Eventually, the Pentagon soured on the JINs. Ionatron lost most of its cash,
changed its name, and got wrapped up in a series of shareholder lawsuits and
insider trading scandals. A couple of years ago, the broken firm reached out
to Tuscon's Southwest Liquidators, who helped clear the Ionatron warehouse
of its useless inventory of electronics. "We took it all," says Southwest's
Keith Tearne. Then they put it on eBay.

Oliver kept going through the strange gear he had indirectly acquired from
Ionatron. The wireless router that was supposed to be mounted on the robot
was a standard Linksys model, the kind that filled countless homes with
Wi-Fi. There was no encryption, and no password to protect the information.
Anyone could've tapped in. "All the video, all the commands, there were all
in the clear, over standard 802.11 Wi-Fi," Oliver says, his voice rising.

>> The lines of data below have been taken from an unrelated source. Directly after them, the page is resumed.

-- ==== Sys2Proof/Syntax.lean ====
section
/-! DEFINITION. The commands of the block: one constructor for each row of the table of operations and events, with the
operands that reach the block from outside, or the index of the engine, queue, lane or timer whose moment it is. -/

namespace Sys2Proof

/-- Who makes a register access (R60, R61): the register port with its `rp_src`, the steward (14), debug access (15). -/
inductive Who where
  | port (src : BitVec 4)
  | steward
  | debug
deriving DecidableEq, Repr

/-- One granule lane of a memory tap beat (R65). -/
structure Granule where
  /-- `mt_gaddr`: host physical address bits [51:8]. -/
  gaddr : BitVec 44
  wr    : Bool
  smask : BitVec 8
  err   : Bool
  /-- The 256 bytes of the granule. -/
  data  : List Byte
deriving DecidableEq, Repr

/-- What the device on the PMBus answers to a transaction (R84). -/
inductive PbEnd where
  | ok (data : BitVec 16)
  | noAck
  | timeout
  | badPec
deriving DecidableEq, Repr

/-- A record on the trace port (R72), or an internal one of the steward. -/
structure TraceIn where
  steward : Bool
  kind    : BitVec 2
  addr    : BitVec 52
  data    : BitVec 64
  size    : BitVec 4
  priv    : Bool
  sec     : Bool
deriving DecidableEq, Repr

/-- What the scrubber finds in the codeword it reads (R499, R500). -/
inductive Codeword where
  | clean
  | corrected
  | uncorrectable
deriving DecidableEq, Repr

/-- The commands. Word offsets are `rp_addr`: byte offset [19:2] (R58). -/
inductive Instr where
  | powerOn
  | powerOff
  | aonResetAssert
  | aonResetRelease (cfgRole : Bool)
  | fastResetAssert
  | fastResetRelease
  | laneReset (lane : Fin 16) (assert : Bool)
  | portReset (port : Fin 4) (assert : Bool)
  | fastClockNeed
  | dueWake
  | fclkAckRise
  | fclkAckFall
  | wakeLateTimer
  | fastClockRelease
  | warmResetKey (who : Who) (data : Word)
  | warmResetRelease
  | sramInitDone
  | romBoot
  | bootGo (who : Who) (data : Word)
  | pmBootStageWrite (who : Who) (data : Word)
  | registerWrite (who : Who) (addr : BitVec 18) (data : Word)
  | readClear (who : Who) (addr : BitVec 18)
  | pairLowRead (who : Who) (addr : BitVec 18)
  | pairHighRead (who : Who) (addr : BitVec 18)
  | pairHighWrite (who : Who) (addr : BitVec 18) (data : Word)
  | pairLowWrite (who : Who) (addr : BitVec 18) (data : Word)
  | shadowWrite (who : Who) (addr : BitVec 18) (data : Word)
  | liveWrite (who : Who) (addr : BitVec 18) (data : Word)
  | debugUpdateDr
  | debugCaptureDr
  | debugReset
  | secAuthChange (level : Bool)
  | eventInputCount (levels : BitVec 1024)
  | gapCount
  | buntingIncrement (incs : BitVec 512)
  | hostQueueMonitor (levels : BitVec 1024)
  | planLatch (plan : Fin 16)
  | latchBankDrain
  | sample (q : Fin 16)
  | snapshot (q : Fin 16)
  | strikeLatch
  | score (q : Fin 16)
  | scoreVectorDone (q : Fin 16)
  | scoreBound (q : Fin 16)
  | check (q : Fin 16)
  | tileSummary (lane : Fin 2)
  | recomputeDone (lane : Fin 2)
  | knownAnswerDone
  | checkBound (q : Fin 16)
  | dump (q : Fin 16)
  | send (q : Fin 16)
  | waitFlag (q : Fin 16)
  | waitFlagSatisfied (q : Fin 16)
  | cycleDetected (q : Fin 16)
  | waitFlagTimeout (q : Fin 16)
  | setFlag (q : Fin 16)
  | clearFlag (q : Fin 16)
  | waitTime (q : Fin 16)
  | waitTimeReached (q : Fin 16)
  | fence (q : Fin 16)
  | commandCompletion (q : Fin 16) (slot : Fin 128)
  | plovWatchdog (q : Fin 16)
  | ringSlotWrite (who : Who) (addr : BitVec 14) (data : Word)
  | queueDoorbell (who : Who) (q : Fin 16) (data : Word)
  | swapRequest (who : Who) (q : Fin 16) (data : Word)
  | queueBankSwap (q : Fin 16)
  | queueResume (who : Who) (q : Fin 16)
  | queueReset (who : Who) (q : Fin 16)
  | predSet (who : Who) (data : Word)
  | predClr (who : Who) (data : Word)
  | flagSetExternal (who : Who) (data : Word)
  | flagClrExternal (who : Who) (data : Word)
  | doorbell (who : Who) (data : Word)
  | claimHost (who : Who)
  | claimSteward (who : Who)
  | hoistLoad (who : Who)
  | hoistLoadEnd
  | hoistFeedWord (who : Who) (data : Word)
  | feedTimeout
  | hoistCommit (who : Who) (data : Word)
  | commitSwap
  | commitDrainTimeout
  | copyBackDone
  | hoistDiscard (who : Who)
  | requireSigWrite (who : Who) (data : Word)
  | epochSwitch (base : BitVec 20)
  | rateWrite (who : Who) (data : Word)
  | offsetStep (who : Who) (data : Word)
  | todArm (who : Who) (data : Word)
  | ppsEdge (tick : BitVec 4)
  | captureEdge (input : Fin 4) (tick : BitVec 4)
  | pulseFire (output : Fin 4)
  | syncExchangeStart
  | syncExchangeLost
  | syncMiss
  | holdWrite (who : Who) (data : Word)
  | lapChange
  | memoryTapBeat (tap : Fin 16) (granules : List (Option Granule)) (drop : Bool)
  | memoryTapDrop (tap : Fin 16)
  | trackerAgeOut (region : Fin 64) (frame : BitVec 52) (wr : Bool)
  | linkTapBeat (tap : Fin 8) (ingress sof eof : Bool) (data : List Byte) (peer : BitVec 17) (err drop : Bool)
  | taintEntryExpire (entry : Fin 16)
  | drainedWrite (who : Who) (data : Word)
  | drainLateTimer
  | laneTrainStart (lane : Fin 16) (lock : Bool)
  | announceTimer (lane : Fin 16)
  | laneBlockReceive (lane : Fin 16) (block : List Byte)
  | laneLockLoss (lane : Fin 16)
  | laneReplayTimeout (lane : Fin 16)
  | laneRetrainTimer (lane : Fin 16)
  | egressBoundary (egress : Fin 20)
  | ethernetFrameReceive (port : Fin 4) (frame : List Byte) (fcsErr : Bool)
  | ethernetLinkChange (port : Fin 4) (up : Bool)
  | associationRto (peer : BitVec 14)
  | associationAnnounce (peer : BitVec 14)
  | ackTimer (peer : BitVec 14)
  | refusalSummary
  | epochFold (base : BitVec 20)
  | resultPublish
  | retiredTagExpire (place : Fin 128)
  | cubeTokenRefill (cube : Fin 2048)
  | sparesAdd (who : Who) (data : Word)
  | admitTimeReached (slot : Fin 8)
  | satWindowEnd
  | levelSatWindow
  | sensorReading (id : BitVec 8) (value : BitVec 16)
  | droopReport (monitor : Fin 16)
  | vinPoll
  | pmbusFwCommand (who : Who) (data : Word)
  | pmbusTransactionEnd (answer : PbEnd)
  | pmbusAlert
  | throttleFallTimer
  | throttleAck
  | throttleAckRelease
  | throttleAckLate
  | throttleGrant (level : BitVec 3)
  | hostReadResponse (tag : BitVec 10) (data : List Byte) (err : Bool)
  | fleetStoreResponse (tag : BitVec 8) (data : List Byte) (err : Bool)
  | flashOperationEnd
  | flashBusyTimeout
  | traceRecord (r : TraceIn)
  | lowPowerEntry
  | lowPowerExit
  | traceArm (who : Who) (data : Word)
  | traceTriggerWrite (who : Who) (data : Word)
  | traceOff (who : Who) (data : Word)
  | hangDumpKey (who : Who) (data : Word)
  | segmentSend (engine : Fin 4)
  | dumpBound (q : Fin 16)
  | engineSave (who : Who) (engine : Fin 4) (data : Word)
  | engineRestore (who : Who) (engine : Fin 4) (data : Word)
  | engineReset (who : Who) (engine : Fin 4) (data : Word)
  | engineImageDone (engine : Fin 4)
  | segmentStore
  | contextIdleFree (context : Fin 1024)
  | logRecordWrite
  | overflowMarker
  | logFreeze (who : Who) (data : Word)
  | freezeTimeout
  | logClear (who : Who) (data : Word)
  | lifeBaseWrite (who : Who) (pcc : Bool) (data : Word)
  | opsecTick
  | lifeSave
  | nvPageProgram
  | logRebuild
  | scrubStep (found : Codeword)
  | scrubLate
  | stewardInstruction
  | pnOpen (rd rs1 rs2 : BitVec 5)
  | pnPut (rd rs1 rs2 : BitVec 5)
  | pnDrop (rd rs1 rs2 : BitVec 5)
  | pnSend (rd rs1 rs2 : BitVec 5)
  | dbRing (rd rs1 rs2 : BitVec 5)
  | tmRd (rd rs1 rs2 : BitVec 5)
  | stewardTimer
  | stewardWatchdog
  | wdogKick (who : Who) (data : Word)
  | firmwareRecord (who : Who) (data : Word)
  | imageLoad (who : Who) (data : Word)
  | imageLoadEnd
  | imageSwap (who : Who) (data : Word)
  | flashCommand (who : Who) (data : Word)
  | secFloorWrite (who : Who) (data : Word)
  | debugShiftDr (tdi : Bool)
  | unknownOpcode (q : Fin 16)
  | queuedPennantBound (lane : Fin 16)
  | mtErrReportTimeout (region : Fin 64) (frame : BitVec 52) (wr : Bool)
  | lifeBlockReadEnd
deriving DecidableEq, Repr

end Sys2Proof
end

There was one difference, though, between this Linksys router and a standard
one: The tell-tale blue plastic had been removed, and the serial numbers
were carefully shaved off. As if someone didn't want the government to know
that they were using commercial parts.

That was fine by Oliver - he was using the gear for Burning Man, not for
Baghdad. But he figured he ought to e-mail the CEO of Omnitech Robotics,
Ionatron's supplier, to find out what was up - and see if he could get some
configuration files. "I also got a LOL on some of the code statements,"
Oliver wrote. "Guess this should read 'TAXPaysBill = true.'"

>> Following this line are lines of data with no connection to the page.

-- ==== Sys2Proof/Machine/Bits.lean ====
section
/-! DEFINITION. Bit fields, byte order and serial-number comparison: the notation of chapter 00 (little-endian byte
order, [hi:lo] fields, two's complement, R17) as functions on `Nat`. -/

namespace Sys2Proof.Machine

/-- The `w` bits of `n` from bit `lo` up. -/
def bits (n lo w : Nat) : Nat := (n >>> lo) % 2 ^ w

/-- `n` with its `w` bits from `lo` up replaced by `v`. -/
def putBits (n lo w v : Nat) : Nat :=
  n - (bits n lo w) * 2 ^ lo + (v % 2 ^ w) * 2 ^ lo

/-- Bit `i` of `n`. -/
def bit (n i : Nat) : Bool := (n >>> i) % 2 == 1

/-- 1 for true, 0 for false. -/
def b2n (b : Bool) : Nat := if b then 1 else 0

/-- Two's complement reading of the low `w` bits. -/
def toSigned (w n : Nat) : Int :=
  let m := n % 2 ^ w
  if m < 2 ^ (w - 1) then (m : Int) else (m : Int) - (2 ^ w : Nat)

/-- The low `w` bits of an integer, in two's complement. -/
def ofSigned (w : Nat) (i : Int) : Nat := (i % ((2 ^ w : Nat) : Int)).toNat

/-- Addition that stops at `cap`: the saturating counts of the register tables. -/
def satAdd (cap a b : Nat) : Nat := min cap (a + b)

/-- R17: `a` is later than `b` under serial-number arithmetic of `n` bits. -/
def later (n a b : Nat) : Bool :=
  let d := (a + 2 ^ n - b % 2 ^ n) % 2 ^ n
  decide (1 ≤ d) && decide (d ≤ 2 ^ (n - 1) - 1)

/-- `a − b` modulo `2 ^ n`. -/
def subMod (n a b : Nat) : Nat := (a % 2 ^ n + 2 ^ n - b % 2 ^ n) % 2 ^ n

/-- Little-endian value of a byte string. -/
def leNat : List Byte → Nat
  | [] => 0
  | b :: bs => b.toNat + 256 * leNat bs

/-- The `k` little-endian bytes of `n`. -/
def leBytes : Nat → Nat → List Byte
  | 0, _ => []
  | k + 1, n => BitVec.ofNat 8 n :: leBytes k (n / 256)

/-- The field of `w` bytes at byte `i` of a byte string, little-endian; bytes beyond its end read 0. -/
def field (bs : List Byte) (i w : Nat) : Nat := leNat ((bs.drop i).take w)

/-- `bs` cut or padded with zero bytes to `n` bytes. -/
def padTo (n : Nat) (bs : List Byte) : List Byte := bs.take n ++ List.replicate (n - bs.length) 0

/-- Big-endian value of a byte string. -/
def beNat (bs : List Byte) : Nat := bs.foldl (fun a b => a * 256 + b.toNat) 0

/-- The `k` big-endian bytes of `n`. -/
def beBytes (k n : Nat) : List Byte := (leBytes k n).reverse

/-- Number of bits at 1 among the low `w` bits. -/
def popcount : Nat → Nat → Nat
  | 0, _ => 0
  | w + 1, n => n % 2 + popcount w (n / 2)

/-- The largest `i < w` with bit `i` of `n` set. -/
def highBit? : Nat → Nat → Option Nat
  | 0, _ => none
  | w + 1, n => if bit n w then some w else highBit? w n

/-- Arithmetic shift right: floor division by `2 ^ k`. -/
def asr (i : Int) (k : Nat) : Int := i / ((2 ^ k : Nat) : Int)

/-- Element `i` of a list replaced by its image under `f`. -/
def modAt {α : Type} (l : List α) (i : Nat) (f : α → α) : List α :=
  match l, i with
  | [], _ => []
  | a :: as, 0 => f a :: as
  | a :: as, n + 1 => a :: modAt as n f

/-- Insert keeping a list sorted by `lt`; equal elements stay in arrival order. -/
def insertBy {α : Type} (lt : α → α → Bool) (x : α) : List α → List α
  | [] => [x]
  | y :: ys => if lt x y then x :: y :: ys else y :: insertBy lt x ys

/-- Insertion sort by `lt`, stable. -/
def sortBy {α : Type} (lt : α → α → Bool) : List α → List α
  | [] => []
  | x :: xs => insertBy (fun a b => !lt b a) x (sortBy lt xs)

/-- Truncation of `a / b` toward zero. -/
def divTrunc (a b : Int) : Int := Int.tdiv a b

/-- `List.range n` without duplicates, for folds over indices. -/
def upto (n : Nat) : List Nat := List.range n

end Sys2Proof.Machine
end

The CEO, David Parish, quickly answered back. "Those systems were sold to
Ionatron under NDA [nondisclosure agreement] . If you openly disclose this
type of information and violate NDA or copyrights, you and or Ionatron may
be liable for infringement," he wrote. "Any use of the scrap parts you have
is dangerous, at your own risk, and not authorized or supported by
Omnitech."

"The random comments you noted in some files were software programmers
attempt at humor, nothing more. I do not share their sense of humor, and
take this compromise and potential threat seriously. I suggest you act
responsibly and heed this warning," Parish added.

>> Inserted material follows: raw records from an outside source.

-- ==== Sys2Proof/Machine/RegNames.lean ====
section
/-! DEFINITION. The registers of the window by name: one `Fld` for every field of every register table of the
spec (chapters 00 to 17), with its byte offset (R10), lowest bit and width as those tables give them.
A register family `X_n` at `base + stride n` takes its indices as arguments. -/

namespace Sys2Proof.Machine

/-- A field of a register: the register's byte offset in the window, the lowest bit and the width. -/
structure Fld where
  off : Nat
  lo  : Nat
  w   : Nat
deriving DecidableEq, Repr

namespace Reg


/-! ### R5, 00_scope.md -/
def GL_VERSION : Nat := 0x00000
def GL_VERSION_major : Fld := { off := GL_VERSION, lo := 16, w := 16 }
def GL_VERSION_minor : Fld := { off := GL_VERSION, lo := 0, w := 16 }
def GL_ROLE : Nat := 0x00004
def GL_ROLE_role : Fld := { off := GL_ROLE, lo := 0, w := 1 }
def GL_DUTY : Nat := 0x00008
def GL_DUTY_duty : Fld := { off := GL_DUTY, lo := 0, w := 2 }
def GL_PLACE : Nat := 0x0000C
def GL_PLACE_valid : Fld := { off := GL_PLACE, lo := 31, w := 1 }
def GL_PLACE_cube : Fld := { off := GL_PLACE, lo := 17, w := 11 }
def GL_PLACE_ident : Fld := { off := GL_PLACE, lo := 0, w := 17 }
def GL_BUILD : Nat := 0x00010
def GL_BUILD_plov_fmt : Fld := { off := GL_BUILD, lo := 13, w := 1 }
def GL_BUILD_plov_qe : Fld := { off := GL_BUILD, lo := 12, w := 1 }
def GL_BUILD_link_taps : Fld := { off := GL_BUILD, lo := 5, w := 4 }
def GL_BUILD_mem_taps : Fld := { off := GL_BUILD, lo := 0, w := 5 }
def GL_SCRATCH : Nat := 0x00014
def GL_SCRATCH_scratch : Fld := { off := GL_SCRATCH, lo := 0, w := 32 }
def GL_JOB : Nat := 0x00018
def GL_JOB_job : Fld := { off := GL_JOB, lo := 0, w := 12 }

/-! ### R122, 03_clocks_power_reset.md -/
def PM_STATE : Nat := 0x01000
def PM_STATE_hold_work : Fld := { off := PM_STATE, lo := 12, w := 1 }
def PM_STATE_hold_ctrl : Fld := { off := PM_STATE, lo := 11, w := 1 }
def PM_STATE_hold_read : Fld := { off := PM_STATE, lo := 10, w := 1 }
def PM_STATE_hold_tap : Fld := { off := PM_STATE, lo := 9, w := 1 }
def PM_STATE_hold_reg : Fld := { off := PM_STATE, lo := 8, w := 1 }
def PM_STATE_ack : Fld := { off := PM_STATE, lo := 5, w := 1 }
def PM_STATE_req : Fld := { off := PM_STATE, lo := 4, w := 1 }
def PM_STATE_state : Fld := { off := PM_STATE, lo := 0, w := 3 }
def PM_CTRL : Nat := 0x01004
def PM_CTRL_stay_awake : Fld := { off := PM_CTRL, lo := 0, w := 1 }
def PM_IDLE_HOLD : Nat := 0x01008
def PM_IDLE_HOLD_cycles : Fld := { off := PM_IDLE_HOLD, lo := 0, w := 16 }
def PM_FAULT : Nat := 0x0100C
def PM_FAULT_pmbus : Fld := { off := PM_FAULT, lo := 7, w := 1 }
def PM_FAULT_vin_over : Fld := { off := PM_FAULT, lo := 6, w := 1 }
def PM_FAULT_vin_under : Fld := { off := PM_FAULT, lo := 5, w := 1 }
def PM_FAULT_sensor_crit : Fld := { off := PM_FAULT, lo := 4, w := 1 }
def PM_FAULT_sensor_range : Fld := { off := PM_FAULT, lo := 3, w := 1 }
def PM_FAULT_reset_order : Fld := { off := PM_FAULT, lo := 2, w := 1 }
def PM_FAULT_wake_late : Fld := { off := PM_FAULT, lo := 1, w := 1 }
def PM_FAULT_clock_loss : Fld := { off := PM_FAULT, lo := 0, w := 1 }
def PM_RESET_CAUSE : Nat := 0x01010
def PM_RESET_CAUSE_warm_key : Fld := { off := PM_RESET_CAUSE, lo := 2, w := 1 }
def PM_RESET_CAUSE_fast_pin : Fld := { off := PM_RESET_CAUSE, lo := 1, w := 1 }
def PM_RESET_CAUSE_power_on : Fld := { off := PM_RESET_CAUSE, lo := 0, w := 1 }
def PM_BOOT : Nat := 0x01014
def PM_BOOT_warm_count : Fld := { off := PM_BOOT, lo := 16, w := 16 }
def PM_BOOT_fail_code : Fld := { off := PM_BOOT, lo := 8, w := 8 }
def PM_BOOT_failed : Fld := { off := PM_BOOT, lo := 4, w := 1 }
def PM_BOOT_stage : Fld := { off := PM_BOOT, lo := 0, w := 4 }
def PM_WARM : Nat := 0x01018
def PM_WARM_key : Fld := { off := PM_WARM, lo := 0, w := 16 }
def PM_WAKES : Nat := 0x0101C
def PM_WAKES_count : Fld := { off := PM_WAKES, lo := 0, w := 32 }
def PM_WAKE_MAX : Nat := 0x01020
def PM_WAKE_MAX_cycles : Fld := { off := PM_WAKE_MAX, lo := 0, w := 16 }
def PM_THR : Nat := 0x01024
def PM_THR_src : Fld := { off := PM_THR, lo := 9, w := 3 }
def PM_THR_busy : Fld := { off := PM_THR, lo := 8, w := 1 }
def PM_THR_grant : Fld := { off := PM_THR, lo := 4, w := 3 }
def PM_THR_level : Fld := { off := PM_THR, lo := 0, w := 3 }
def PM_THR_FW : Nat := 0x01028
def PM_THR_FW_level : Fld := { off := PM_THR_FW, lo := 0, w := 3 }
def PM_THR_DIFF : Nat := 0x0102C
def PM_THR_DIFF_count : Fld := { off := PM_THR_DIFF, lo := 0, w := 32 }
def PM_VIN : Nat := 0x01030
def PM_VIN_valid : Fld := { off := PM_VIN, lo := 18, w := 1 }
def PM_VIN_state : Fld := { off := PM_VIN, lo := 16, w := 2 }
def PM_VIN_mv : Fld := { off := PM_VIN, lo := 0, w := 16 }
def PM_VIN_LIM : Nat := 0x01034
def PM_VIN_LIM_uv_crit : Fld := { off := PM_VIN_LIM, lo := 16, w := 16 }
def PM_VIN_LIM_uv_warn : Fld := { off := PM_VIN_LIM, lo := 0, w := 16 }
def PM_VIN_OV : Nat := 0x01038
def PM_VIN_OV_hyst : Fld := { off := PM_VIN_OV, lo := 16, w := 16 }
def PM_VIN_OV_ov_warn : Fld := { off := PM_VIN_OV, lo := 0, w := 16 }
def PM_PB_CFG : Nat := 0x0103C
def PM_PB_CFG_thr_uv_crit : Fld := { off := PM_PB_CFG, lo := 27, w := 3 }
def PM_PB_CFG_thr_uv_warn : Fld := { off := PM_PB_CFG, lo := 24, w := 3 }
def PM_PB_CFG_vin_en : Fld := { off := PM_PB_CFG, lo := 23, w := 1 }
def PM_PB_CFG_vin_addr : Fld := { off := PM_PB_CFG, lo := 16, w := 7 }
def PM_PB_CFG_poll_us : Fld := { off := PM_PB_CFG, lo := 0, w := 16 }
def PM_PB_CMD : Nat := 0x01040
def PM_PB_CMD_page : Fld := { off := PM_PB_CMD, lo := 24, w := 8 }
def PM_PB_CMD_page_en : Fld := { off := PM_PB_CMD, lo := 19, w := 1 }
def PM_PB_CMD_go : Fld := { off := PM_PB_CMD, lo := 18, w := 1 }
def PM_PB_CMD_word : Fld := { off := PM_PB_CMD, lo := 17, w := 1 }
def PM_PB_CMD_pec : Fld := { off := PM_PB_CMD, lo := 16, w := 1 }
def PM_PB_CMD_code : Fld := { off := PM_PB_CMD, lo := 8, w := 8 }
def PM_PB_CMD_addr : Fld := { off := PM_PB_CMD, lo := 0, w := 7 }
def PM_PB_RSP : Nat := 0x01044
def PM_PB_RSP_status : Fld := { off := PM_PB_RSP, lo := 24, w := 8 }
def PM_PB_RSP_done : Fld := { off := PM_PB_RSP, lo := 16, w := 1 }
def PM_PB_RSP_data : Fld := { off := PM_PB_RSP, lo := 0, w := 16 }
def PM_DROOP_k (k : Nat) : Nat := 0x01080 + 4 * k
def PM_DROOP_k_count (k : Nat) : Fld := { off := PM_DROOP_k k, lo := 0, w := 32 }
def PM_SN_VAL_n (n : Nat) : Nat := 0x01400 + 4 * n
def PM_SN_VAL_n_state (n : Nat) : Fld := { off := PM_SN_VAL_n n, lo := 16, w := 2 }
def PM_SN_VAL_n_value (n : Nat) : Fld := { off := PM_SN_VAL_n n, lo := 0, w := 16 }
def PM_SN_THR_n (n : Nat) : Nat := 0x01800 + 8 * n
def PM_SN_THR_n_crit (n : Nat) : Fld := { off := PM_SN_THR_n n, lo := 16, w := 16 }
def PM_SN_THR_n_warn (n : Nat) : Fld := { off := PM_SN_THR_n n, lo := 0, w := 16 }
def PM_SN_CFG_n (n : Nat) : Nat := 0x01804 + 8 * n
def PM_SN_CFG_n_hyst (n : Nat) : Fld := { off := PM_SN_CFG_n n, lo := 16, w := 8 }
def PM_SN_CFG_n_thr_crit (n : Nat) : Fld := { off := PM_SN_CFG_n n, lo := 8, w := 3 }
def PM_SN_CFG_n_thr_warn (n : Nat) : Fld := { off := PM_SN_CFG_n n, lo := 4, w := 3 }
def PM_SN_CFG_n_kind (n : Nat) : Fld := { off := PM_SN_CFG_n n, lo := 0, w := 3 }

/-! ### R159, 04_hoist.md -/
def HO_STATUS : Nat := 0x02000
def HO_STATUS_feed_free : Fld := { off := HO_STATUS, lo := 16, w := 9 }
def HO_STATUS_last : Fld := { off := HO_STATUS, lo := 8, w := 8 }
def HO_STATUS_copy_busy : Fld := { off := HO_STATUS, lo := 3, w := 1 }
def HO_STATUS_commit_busy : Fld := { off := HO_STATUS, lo := 2, w := 1 }
def HO_STATUS_load_busy : Fld := { off := HO_STATUS, lo := 1, w := 1 }
def HO_CTRL : Nat := 0x02004
def HO_CTRL_require_sig : Fld := { off := HO_CTRL, lo := 2, w := 1 }
def HO_CTRL_discard : Fld := { off := HO_CTRL, lo := 1, w := 1 }
def HO_WRITERS : Nat := 0x02008
def HO_WRITERS_internal : Fld := { off := HO_WRITERS, lo := 14, w := 2 }
def HO_WRITERS_allow : Fld := { off := HO_WRITERS, lo := 0, w := 14 }
def HO_LIVE_SEL : Nat := 0x0200C
def HO_LIVE_SEL_live : Fld := { off := HO_LIVE_SEL, lo := 0, w := 16 }
def HO_SRC_LO : Nat := 0x02010
def HO_SRC_LO_addr_lo : Fld := { off := HO_SRC_LO, lo := 6, w := 26 }
def HO_SRC_HI : Nat := 0x02014
def HO_SRC_HI_kind : Fld := { off := HO_SRC_HI, lo := 30, w := 2 }
def HO_SRC_HI_addr_hi : Fld := { off := HO_SRC_HI, lo := 0, w := 20 }
def HO_SRC_LEN : Nat := 0x02018
def HO_SRC_LEN_bytes : Fld := { off := HO_SRC_LEN, lo := 0, w := 32 }
def HO_LOAD : Nat := 0x0201C
def HO_LOAD_go : Fld := { off := HO_LOAD, lo := 0, w := 1 }
def HO_FEED : Nat := 0x02020
def HO_FEED_word : Fld := { off := HO_FEED, lo := 0, w := 32 }
def HO_COMMIT : Nat := 0x02024
def HO_COMMIT_go : Fld := { off := HO_COMMIT, lo := 16, w := 1 }
def HO_COMMIT_gen : Fld := { off := HO_COMMIT, lo := 0, w := 16 }
def HO_RESULT : Nat := 0x02028
def HO_RESULT_commit_code : Fld := { off := HO_RESULT, lo := 24, w := 8 }
def HO_RESULT_load_code : Fld := { off := HO_RESULT, lo := 16, w := 8 }
def HO_RESULT_commit_gen : Fld := { off := HO_RESULT, lo := 0, w := 16 }
def HO_LIVE : Nat := 0x0202C
def HO_LIVE_valid : Fld := { off := HO_LIVE, lo := 31, w := 1 }
def HO_LIVE_signed : Fld := { off := HO_LIVE, lo := 30, w := 1 }
def HO_LIVE_direct : Fld := { off := HO_LIVE, lo := 29, w := 1 }
def HO_LIVE_fmt_ver : Fld := { off := HO_LIVE, lo := 16, w := 8 }
def HO_LIVE_gen : Fld := { off := HO_LIVE, lo := 0, w := 16 }
def HO_SHADOW : Nat := 0x02030
def HO_SHADOW_dirty : Fld := { off := HO_SHADOW, lo := 31, w := 1 }
def HO_SHADOW_image : Fld := { off := HO_SHADOW, lo := 30, w := 1 }
def HO_SHADOW_taint : Fld := { off := HO_SHADOW, lo := 16, w := 8 }
def HO_SHADOW_image_gen : Fld := { off := HO_SHADOW, lo := 0, w := 16 }
def HO_FAIL : Nat := 0x02034
def HO_FAIL_code : Fld := { off := HO_FAIL, lo := 24, w := 8 }
def HO_FAIL_bundle : Fld := { off := HO_FAIL, lo := 0, w := 24 }
def HO_DRAIN_TO : Nat := 0x02038
def HO_DRAIN_TO_us : Fld := { off := HO_DRAIN_TO, lo := 0, w := 16 }
def HO_COMMITS : Nat := 0x0203C
def HO_COMMITS_failed : Fld := { off := HO_COMMITS, lo := 16, w := 16 }
def HO_COMMITS_ok : Fld := { off := HO_COMMITS, lo := 0, w := 16 }
def HO_REFUSALS : Nat := 0x02040
def HO_REFUSALS_live : Fld := { off := HO_REFUSALS, lo := 16, w := 16 }
def HO_REFUSALS_shadow : Fld := { off := HO_REFUSALS, lo := 0, w := 16 }
def HO_PENDING : Nat := 0x02044
def HO_PENDING_count : Fld := { off := HO_PENDING, lo := 0, w := 16 }
def HO_PEND_EPOCH : Nat := 0x02048
def HO_PEND_EPOCH_epoch : Fld := { off := HO_PEND_EPOCH, lo := 0, w := 32 }
def HO_FMT_N : Nat := 0x02050
def HO_FMT_N_count : Fld := { off := HO_FMT_N, lo := 0, w := 32 }
def HO_FMT_N1 : Nat := 0x02054
def HO_FMT_N1_count : Fld := { off := HO_FMT_N1, lo := 0, w := 32 }
def HO_FMT_PLOV : Nat := 0x02058
def HO_FMT_PLOV_count : Fld := { off := HO_FMT_PLOV, lo := 0, w := 32 }
def HO_FMT_REF : Nat := 0x0205C
def HO_FMT_REF_count : Fld := { off := HO_FMT_REF, lo := 0, w := 32 }
def HO_LANE_FMT_n (n : Nat) : Nat := 0x02080 + 4 * n
def HO_LANE_FMT_n_kind (n : Nat) : Fld := { off := HO_LANE_FMT_n n, lo := 8, w := 2 }
def HO_LANE_FMT_n_fmt_ver (n : Nat) : Fld := { off := HO_LANE_FMT_n n, lo := 0, w := 8 }
def HO_DIGEST_k (k : Nat) : Nat := 0x02100 + 4 * k
def HO_DIGEST_k_value (k : Nat) : Fld := { off := HO_DIGEST_k k, lo := 0, w := 32 }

Oliver eventually dropped the idea of using the Ionatron gear for Burning
Man - and not because of Parish's threat. The gear just seemed too
jury-rigged. Its network detector was a wire connected to the "on" light on
the front of the router.

"I just don't trust it," he says.

The military, on the other hand, continues to have some faith in Ionatron's
technology, investing additional millions into their lightning weapons. The
Marines combined the JIN with a mine-roller, used to crush buried bombs.
Then they hung the whole thing in front of a truck, and called it a
"JOLLER." A May 2009, Marine Corps briefing (.pdf) shows the phallic
contraption shooting electricity into the ground. "Lightening Bolt:
Pricele$$," it reads.

At least, until it goes up for sale on eBay.